- **Task prompt**: Look through the records and copy every line in which "ownerOf" appears.

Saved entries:
►

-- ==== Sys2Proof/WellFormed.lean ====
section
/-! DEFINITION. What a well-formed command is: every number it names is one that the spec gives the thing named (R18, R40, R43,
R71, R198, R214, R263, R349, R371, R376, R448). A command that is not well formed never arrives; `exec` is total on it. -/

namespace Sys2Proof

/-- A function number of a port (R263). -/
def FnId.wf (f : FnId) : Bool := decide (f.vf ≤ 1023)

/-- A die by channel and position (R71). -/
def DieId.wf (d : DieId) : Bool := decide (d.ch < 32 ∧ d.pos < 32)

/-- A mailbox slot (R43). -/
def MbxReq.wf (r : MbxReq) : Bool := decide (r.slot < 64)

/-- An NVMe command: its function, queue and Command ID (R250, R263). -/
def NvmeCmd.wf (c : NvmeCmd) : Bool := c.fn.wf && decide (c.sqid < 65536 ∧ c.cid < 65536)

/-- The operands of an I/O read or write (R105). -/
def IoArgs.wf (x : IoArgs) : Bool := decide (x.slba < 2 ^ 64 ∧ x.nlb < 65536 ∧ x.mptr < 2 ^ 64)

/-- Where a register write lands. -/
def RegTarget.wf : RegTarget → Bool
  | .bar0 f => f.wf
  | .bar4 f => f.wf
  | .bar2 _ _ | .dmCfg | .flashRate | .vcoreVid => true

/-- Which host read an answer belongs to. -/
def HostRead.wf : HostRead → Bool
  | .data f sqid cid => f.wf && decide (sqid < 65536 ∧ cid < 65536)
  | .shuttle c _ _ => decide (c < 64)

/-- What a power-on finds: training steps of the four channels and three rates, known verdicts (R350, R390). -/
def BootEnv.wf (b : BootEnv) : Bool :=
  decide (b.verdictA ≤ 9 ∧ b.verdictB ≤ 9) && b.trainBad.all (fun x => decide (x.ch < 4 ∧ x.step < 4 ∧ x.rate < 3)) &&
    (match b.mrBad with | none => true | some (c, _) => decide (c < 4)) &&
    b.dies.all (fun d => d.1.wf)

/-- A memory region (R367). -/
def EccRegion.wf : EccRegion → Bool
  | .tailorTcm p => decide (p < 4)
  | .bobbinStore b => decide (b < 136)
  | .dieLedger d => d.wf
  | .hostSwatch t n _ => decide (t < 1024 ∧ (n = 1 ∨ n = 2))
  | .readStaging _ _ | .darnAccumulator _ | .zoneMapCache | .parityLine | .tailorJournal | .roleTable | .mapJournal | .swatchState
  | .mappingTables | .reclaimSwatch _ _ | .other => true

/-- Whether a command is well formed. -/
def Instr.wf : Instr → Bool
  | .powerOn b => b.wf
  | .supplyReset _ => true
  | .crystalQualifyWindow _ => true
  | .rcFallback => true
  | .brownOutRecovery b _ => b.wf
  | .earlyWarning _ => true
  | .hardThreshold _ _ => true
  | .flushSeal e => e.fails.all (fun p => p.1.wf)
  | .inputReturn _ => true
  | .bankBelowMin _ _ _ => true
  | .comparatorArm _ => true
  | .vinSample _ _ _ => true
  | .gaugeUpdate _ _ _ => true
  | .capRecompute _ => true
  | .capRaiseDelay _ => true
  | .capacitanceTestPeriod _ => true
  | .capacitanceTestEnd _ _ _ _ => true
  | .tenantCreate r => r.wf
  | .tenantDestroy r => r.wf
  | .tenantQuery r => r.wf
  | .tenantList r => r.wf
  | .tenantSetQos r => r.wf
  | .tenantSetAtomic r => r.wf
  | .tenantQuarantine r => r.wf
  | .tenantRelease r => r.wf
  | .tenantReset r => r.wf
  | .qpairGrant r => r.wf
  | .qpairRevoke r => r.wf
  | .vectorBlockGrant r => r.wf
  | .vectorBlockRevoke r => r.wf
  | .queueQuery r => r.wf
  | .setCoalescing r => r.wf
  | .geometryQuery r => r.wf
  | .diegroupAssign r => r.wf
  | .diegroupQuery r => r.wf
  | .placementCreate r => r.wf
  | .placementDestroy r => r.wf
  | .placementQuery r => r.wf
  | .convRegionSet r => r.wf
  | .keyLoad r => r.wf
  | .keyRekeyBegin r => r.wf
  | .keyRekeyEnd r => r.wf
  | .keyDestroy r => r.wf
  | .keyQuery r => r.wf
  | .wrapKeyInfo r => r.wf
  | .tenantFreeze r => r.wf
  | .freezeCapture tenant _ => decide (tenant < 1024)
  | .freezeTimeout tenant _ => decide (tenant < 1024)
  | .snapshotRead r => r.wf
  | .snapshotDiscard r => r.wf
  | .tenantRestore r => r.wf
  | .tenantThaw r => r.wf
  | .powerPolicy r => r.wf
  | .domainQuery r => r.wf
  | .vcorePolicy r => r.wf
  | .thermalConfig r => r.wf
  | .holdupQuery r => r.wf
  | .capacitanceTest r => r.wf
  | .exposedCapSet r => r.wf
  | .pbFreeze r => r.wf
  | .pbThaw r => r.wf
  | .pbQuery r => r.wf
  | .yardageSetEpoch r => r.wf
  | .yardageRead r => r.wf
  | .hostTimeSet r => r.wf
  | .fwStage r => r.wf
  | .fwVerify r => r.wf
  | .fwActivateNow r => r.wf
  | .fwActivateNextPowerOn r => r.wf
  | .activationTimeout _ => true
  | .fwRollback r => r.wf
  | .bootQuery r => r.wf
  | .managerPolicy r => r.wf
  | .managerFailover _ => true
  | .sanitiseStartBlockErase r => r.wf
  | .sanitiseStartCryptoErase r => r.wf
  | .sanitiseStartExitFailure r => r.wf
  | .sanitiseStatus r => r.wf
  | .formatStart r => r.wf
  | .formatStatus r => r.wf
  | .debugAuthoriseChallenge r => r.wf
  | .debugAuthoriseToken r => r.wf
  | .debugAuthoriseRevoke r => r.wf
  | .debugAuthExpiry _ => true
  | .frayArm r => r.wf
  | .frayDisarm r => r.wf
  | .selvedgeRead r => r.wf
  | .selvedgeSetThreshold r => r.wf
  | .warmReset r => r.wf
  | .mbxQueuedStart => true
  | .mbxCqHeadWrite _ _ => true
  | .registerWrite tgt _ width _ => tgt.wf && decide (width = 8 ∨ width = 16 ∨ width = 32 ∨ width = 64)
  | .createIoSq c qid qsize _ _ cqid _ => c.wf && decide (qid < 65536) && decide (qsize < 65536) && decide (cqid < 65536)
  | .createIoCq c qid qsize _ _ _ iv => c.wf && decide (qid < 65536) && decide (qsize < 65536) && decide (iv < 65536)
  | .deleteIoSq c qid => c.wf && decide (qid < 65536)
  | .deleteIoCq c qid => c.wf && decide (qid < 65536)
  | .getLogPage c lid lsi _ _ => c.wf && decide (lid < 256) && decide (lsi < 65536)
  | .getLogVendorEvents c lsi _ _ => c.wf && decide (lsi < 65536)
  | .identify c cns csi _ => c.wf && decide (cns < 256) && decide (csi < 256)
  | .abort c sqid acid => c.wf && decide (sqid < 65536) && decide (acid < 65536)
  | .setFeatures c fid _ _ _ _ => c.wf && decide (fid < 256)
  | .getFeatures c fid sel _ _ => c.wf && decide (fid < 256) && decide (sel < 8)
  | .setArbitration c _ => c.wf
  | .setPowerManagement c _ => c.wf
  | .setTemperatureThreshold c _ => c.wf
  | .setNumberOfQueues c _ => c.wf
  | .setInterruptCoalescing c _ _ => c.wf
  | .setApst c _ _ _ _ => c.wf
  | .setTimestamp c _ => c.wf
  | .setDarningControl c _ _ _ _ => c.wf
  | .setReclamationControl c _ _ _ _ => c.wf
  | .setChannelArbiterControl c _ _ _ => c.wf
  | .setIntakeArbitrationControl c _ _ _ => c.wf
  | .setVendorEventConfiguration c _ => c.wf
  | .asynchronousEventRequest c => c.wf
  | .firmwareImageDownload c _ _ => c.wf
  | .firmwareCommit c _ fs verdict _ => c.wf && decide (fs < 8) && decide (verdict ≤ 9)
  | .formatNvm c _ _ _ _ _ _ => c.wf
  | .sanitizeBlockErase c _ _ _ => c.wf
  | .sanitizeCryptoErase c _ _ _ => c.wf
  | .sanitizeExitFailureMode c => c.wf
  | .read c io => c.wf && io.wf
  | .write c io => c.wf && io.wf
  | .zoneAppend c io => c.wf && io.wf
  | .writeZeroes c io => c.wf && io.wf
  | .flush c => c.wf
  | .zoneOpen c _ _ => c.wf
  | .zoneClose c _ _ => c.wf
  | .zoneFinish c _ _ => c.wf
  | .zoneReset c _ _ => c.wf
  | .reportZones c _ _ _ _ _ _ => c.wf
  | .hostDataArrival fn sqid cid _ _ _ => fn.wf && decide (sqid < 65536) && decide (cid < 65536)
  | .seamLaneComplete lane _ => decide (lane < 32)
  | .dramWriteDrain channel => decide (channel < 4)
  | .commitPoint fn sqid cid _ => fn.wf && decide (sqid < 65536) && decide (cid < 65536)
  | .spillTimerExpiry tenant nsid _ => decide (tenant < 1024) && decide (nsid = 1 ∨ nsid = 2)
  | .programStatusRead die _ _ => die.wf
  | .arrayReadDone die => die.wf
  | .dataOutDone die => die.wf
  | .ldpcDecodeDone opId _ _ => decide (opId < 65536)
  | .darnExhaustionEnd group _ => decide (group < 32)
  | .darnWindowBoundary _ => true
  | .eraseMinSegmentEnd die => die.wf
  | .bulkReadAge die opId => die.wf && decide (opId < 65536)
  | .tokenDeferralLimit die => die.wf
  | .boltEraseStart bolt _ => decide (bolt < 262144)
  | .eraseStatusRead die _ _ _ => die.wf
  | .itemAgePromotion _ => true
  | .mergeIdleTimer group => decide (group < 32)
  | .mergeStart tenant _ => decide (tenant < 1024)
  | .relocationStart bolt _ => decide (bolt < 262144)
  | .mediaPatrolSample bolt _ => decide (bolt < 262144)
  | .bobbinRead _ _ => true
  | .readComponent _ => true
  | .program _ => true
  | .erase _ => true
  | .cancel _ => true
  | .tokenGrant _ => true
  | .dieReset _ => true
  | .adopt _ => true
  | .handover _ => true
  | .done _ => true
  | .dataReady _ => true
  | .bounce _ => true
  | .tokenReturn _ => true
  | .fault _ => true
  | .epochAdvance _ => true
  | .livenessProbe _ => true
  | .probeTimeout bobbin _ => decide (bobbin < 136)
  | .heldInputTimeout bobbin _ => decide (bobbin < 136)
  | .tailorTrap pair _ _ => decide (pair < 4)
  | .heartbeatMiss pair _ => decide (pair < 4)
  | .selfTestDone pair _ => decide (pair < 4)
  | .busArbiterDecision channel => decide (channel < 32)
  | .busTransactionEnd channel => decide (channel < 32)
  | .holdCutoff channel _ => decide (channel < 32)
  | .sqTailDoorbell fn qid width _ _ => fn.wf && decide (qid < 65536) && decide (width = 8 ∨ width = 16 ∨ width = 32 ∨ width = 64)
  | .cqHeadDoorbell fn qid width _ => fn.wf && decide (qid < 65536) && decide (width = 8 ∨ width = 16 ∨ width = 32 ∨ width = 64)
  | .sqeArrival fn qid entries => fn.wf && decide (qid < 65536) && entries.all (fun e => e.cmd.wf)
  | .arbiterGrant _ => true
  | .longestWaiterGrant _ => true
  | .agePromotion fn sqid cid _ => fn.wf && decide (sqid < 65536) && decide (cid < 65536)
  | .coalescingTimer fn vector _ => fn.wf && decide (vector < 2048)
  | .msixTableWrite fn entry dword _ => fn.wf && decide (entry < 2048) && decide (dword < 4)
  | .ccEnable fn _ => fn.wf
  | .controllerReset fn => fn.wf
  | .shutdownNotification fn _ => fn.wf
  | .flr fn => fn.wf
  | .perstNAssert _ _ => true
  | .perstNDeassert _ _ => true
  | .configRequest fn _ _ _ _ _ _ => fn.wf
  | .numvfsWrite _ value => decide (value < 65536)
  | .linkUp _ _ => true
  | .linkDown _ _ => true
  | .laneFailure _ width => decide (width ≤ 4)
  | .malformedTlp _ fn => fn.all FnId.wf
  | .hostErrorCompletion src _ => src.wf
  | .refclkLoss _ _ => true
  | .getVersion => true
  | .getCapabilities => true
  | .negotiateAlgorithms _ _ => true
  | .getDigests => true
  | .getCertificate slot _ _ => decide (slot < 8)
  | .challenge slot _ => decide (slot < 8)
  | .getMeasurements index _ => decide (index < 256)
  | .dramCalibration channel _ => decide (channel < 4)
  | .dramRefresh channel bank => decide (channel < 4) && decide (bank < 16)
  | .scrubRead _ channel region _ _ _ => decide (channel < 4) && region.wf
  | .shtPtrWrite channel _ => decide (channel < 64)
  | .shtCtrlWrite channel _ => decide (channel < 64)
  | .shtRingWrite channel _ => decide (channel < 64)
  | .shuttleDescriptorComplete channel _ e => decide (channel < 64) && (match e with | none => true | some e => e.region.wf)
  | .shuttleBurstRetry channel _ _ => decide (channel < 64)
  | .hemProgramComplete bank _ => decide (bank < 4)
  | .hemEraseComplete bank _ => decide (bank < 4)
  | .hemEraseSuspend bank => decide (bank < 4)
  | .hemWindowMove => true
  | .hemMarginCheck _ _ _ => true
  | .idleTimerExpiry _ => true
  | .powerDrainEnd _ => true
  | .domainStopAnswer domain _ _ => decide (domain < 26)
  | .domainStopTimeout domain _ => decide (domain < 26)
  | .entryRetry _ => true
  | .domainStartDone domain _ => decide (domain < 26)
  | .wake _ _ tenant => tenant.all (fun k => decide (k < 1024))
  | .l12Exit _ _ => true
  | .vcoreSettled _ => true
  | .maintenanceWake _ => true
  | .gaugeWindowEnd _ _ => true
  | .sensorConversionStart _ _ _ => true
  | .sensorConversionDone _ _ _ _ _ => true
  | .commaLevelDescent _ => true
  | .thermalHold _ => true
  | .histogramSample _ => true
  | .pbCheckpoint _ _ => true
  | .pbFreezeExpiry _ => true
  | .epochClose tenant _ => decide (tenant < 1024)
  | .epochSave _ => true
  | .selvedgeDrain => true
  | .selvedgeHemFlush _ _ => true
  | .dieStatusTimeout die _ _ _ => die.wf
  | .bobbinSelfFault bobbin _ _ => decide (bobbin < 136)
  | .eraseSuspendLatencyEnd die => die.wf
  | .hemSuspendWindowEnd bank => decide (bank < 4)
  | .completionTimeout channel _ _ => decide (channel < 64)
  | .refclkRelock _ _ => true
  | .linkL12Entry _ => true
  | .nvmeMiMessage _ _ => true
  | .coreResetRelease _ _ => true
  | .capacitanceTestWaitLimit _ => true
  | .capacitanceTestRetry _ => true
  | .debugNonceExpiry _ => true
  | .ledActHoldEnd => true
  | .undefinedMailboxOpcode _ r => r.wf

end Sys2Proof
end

◄
►

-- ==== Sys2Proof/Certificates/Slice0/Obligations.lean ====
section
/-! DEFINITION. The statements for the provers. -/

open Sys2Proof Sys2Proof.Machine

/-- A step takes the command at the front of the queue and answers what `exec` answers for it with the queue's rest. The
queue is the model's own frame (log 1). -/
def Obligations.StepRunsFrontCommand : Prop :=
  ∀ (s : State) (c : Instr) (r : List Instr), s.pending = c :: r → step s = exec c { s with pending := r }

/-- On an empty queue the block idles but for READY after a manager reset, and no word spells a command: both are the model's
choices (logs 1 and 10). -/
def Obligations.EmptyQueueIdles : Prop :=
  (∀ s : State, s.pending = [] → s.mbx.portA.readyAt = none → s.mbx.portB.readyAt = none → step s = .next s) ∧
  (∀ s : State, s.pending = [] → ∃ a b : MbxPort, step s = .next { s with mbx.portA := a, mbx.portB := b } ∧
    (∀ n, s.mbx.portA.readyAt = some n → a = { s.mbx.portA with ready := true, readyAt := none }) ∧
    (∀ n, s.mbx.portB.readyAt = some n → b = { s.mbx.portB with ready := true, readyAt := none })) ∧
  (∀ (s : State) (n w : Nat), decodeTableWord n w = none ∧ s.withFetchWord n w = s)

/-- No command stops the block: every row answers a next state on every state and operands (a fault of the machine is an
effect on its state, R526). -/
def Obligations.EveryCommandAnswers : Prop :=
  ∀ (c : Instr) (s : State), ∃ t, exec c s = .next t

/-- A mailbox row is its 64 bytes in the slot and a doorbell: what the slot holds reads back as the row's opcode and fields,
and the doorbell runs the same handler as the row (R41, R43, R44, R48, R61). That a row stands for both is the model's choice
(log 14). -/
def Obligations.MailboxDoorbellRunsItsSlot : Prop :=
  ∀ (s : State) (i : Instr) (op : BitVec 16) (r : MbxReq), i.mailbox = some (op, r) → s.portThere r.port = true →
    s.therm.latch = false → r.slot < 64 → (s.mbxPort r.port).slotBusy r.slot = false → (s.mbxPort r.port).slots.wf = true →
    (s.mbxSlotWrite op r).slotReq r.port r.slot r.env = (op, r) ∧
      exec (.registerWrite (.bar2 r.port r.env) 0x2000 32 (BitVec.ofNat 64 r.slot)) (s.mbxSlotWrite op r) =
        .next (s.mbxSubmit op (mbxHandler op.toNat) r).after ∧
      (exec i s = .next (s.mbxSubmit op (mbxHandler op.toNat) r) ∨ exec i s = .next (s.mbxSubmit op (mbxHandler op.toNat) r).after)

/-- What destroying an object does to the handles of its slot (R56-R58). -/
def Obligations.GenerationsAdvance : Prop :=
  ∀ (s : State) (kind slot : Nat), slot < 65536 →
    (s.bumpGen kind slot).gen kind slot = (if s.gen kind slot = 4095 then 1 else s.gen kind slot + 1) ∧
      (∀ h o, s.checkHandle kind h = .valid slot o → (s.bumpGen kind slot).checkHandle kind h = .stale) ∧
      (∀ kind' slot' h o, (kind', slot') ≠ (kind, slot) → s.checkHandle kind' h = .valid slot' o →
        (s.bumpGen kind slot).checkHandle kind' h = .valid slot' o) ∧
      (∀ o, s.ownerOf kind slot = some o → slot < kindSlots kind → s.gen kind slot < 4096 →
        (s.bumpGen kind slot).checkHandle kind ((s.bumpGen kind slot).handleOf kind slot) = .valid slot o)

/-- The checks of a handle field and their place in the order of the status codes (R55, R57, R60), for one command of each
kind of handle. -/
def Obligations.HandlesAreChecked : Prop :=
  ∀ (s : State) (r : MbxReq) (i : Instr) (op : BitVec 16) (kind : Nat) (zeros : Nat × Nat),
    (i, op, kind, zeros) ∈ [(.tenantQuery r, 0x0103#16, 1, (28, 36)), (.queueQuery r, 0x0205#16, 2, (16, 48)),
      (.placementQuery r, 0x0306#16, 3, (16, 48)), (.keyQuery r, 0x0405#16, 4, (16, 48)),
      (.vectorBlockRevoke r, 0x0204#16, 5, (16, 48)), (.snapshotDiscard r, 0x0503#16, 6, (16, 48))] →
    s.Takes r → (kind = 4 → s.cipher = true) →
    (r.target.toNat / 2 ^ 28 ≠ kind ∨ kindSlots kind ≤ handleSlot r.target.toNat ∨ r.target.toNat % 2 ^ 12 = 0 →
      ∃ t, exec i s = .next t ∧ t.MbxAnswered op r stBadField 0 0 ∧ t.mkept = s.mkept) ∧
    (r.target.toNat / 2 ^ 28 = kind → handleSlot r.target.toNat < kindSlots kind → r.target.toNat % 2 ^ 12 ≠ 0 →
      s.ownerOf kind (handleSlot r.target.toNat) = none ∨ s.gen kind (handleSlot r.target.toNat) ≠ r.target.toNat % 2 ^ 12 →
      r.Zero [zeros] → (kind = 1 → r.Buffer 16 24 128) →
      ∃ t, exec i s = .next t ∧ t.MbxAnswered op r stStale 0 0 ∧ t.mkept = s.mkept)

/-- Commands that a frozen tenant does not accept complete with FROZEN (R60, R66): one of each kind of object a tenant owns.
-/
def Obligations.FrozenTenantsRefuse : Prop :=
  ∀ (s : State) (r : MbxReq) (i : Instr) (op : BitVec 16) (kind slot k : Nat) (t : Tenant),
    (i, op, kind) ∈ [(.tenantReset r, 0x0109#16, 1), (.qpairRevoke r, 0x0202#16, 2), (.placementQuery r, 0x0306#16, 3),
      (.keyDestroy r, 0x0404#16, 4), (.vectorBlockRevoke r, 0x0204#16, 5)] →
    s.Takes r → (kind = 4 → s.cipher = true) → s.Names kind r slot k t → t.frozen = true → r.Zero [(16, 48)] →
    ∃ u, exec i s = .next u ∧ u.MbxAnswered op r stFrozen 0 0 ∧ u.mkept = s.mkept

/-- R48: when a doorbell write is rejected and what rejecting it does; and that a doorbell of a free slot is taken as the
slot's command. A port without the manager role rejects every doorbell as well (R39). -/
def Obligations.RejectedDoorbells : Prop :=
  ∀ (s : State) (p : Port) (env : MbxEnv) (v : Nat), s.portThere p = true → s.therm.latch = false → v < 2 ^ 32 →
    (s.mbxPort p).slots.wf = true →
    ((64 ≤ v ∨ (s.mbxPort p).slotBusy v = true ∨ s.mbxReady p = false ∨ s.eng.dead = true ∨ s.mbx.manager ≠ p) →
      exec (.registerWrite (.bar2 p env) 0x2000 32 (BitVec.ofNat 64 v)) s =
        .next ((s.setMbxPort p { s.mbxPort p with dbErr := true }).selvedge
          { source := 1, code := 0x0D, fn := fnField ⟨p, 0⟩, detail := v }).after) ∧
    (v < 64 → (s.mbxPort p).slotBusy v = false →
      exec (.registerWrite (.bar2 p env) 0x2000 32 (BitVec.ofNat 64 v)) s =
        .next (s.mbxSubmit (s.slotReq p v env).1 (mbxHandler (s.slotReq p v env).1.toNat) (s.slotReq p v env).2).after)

◄

- **Finished exercise**:
      (∀ o, s.ownerOf kind slot = some o → slot < kindSlots kind → s.gen kind slot < 4096 →
      s.ownerOf kind (handleSlot r.target.toNat) = none ∨ s.gen kind (handleSlot r.target.toNat) ≠ r.target.toNat % 2 ^ 12 →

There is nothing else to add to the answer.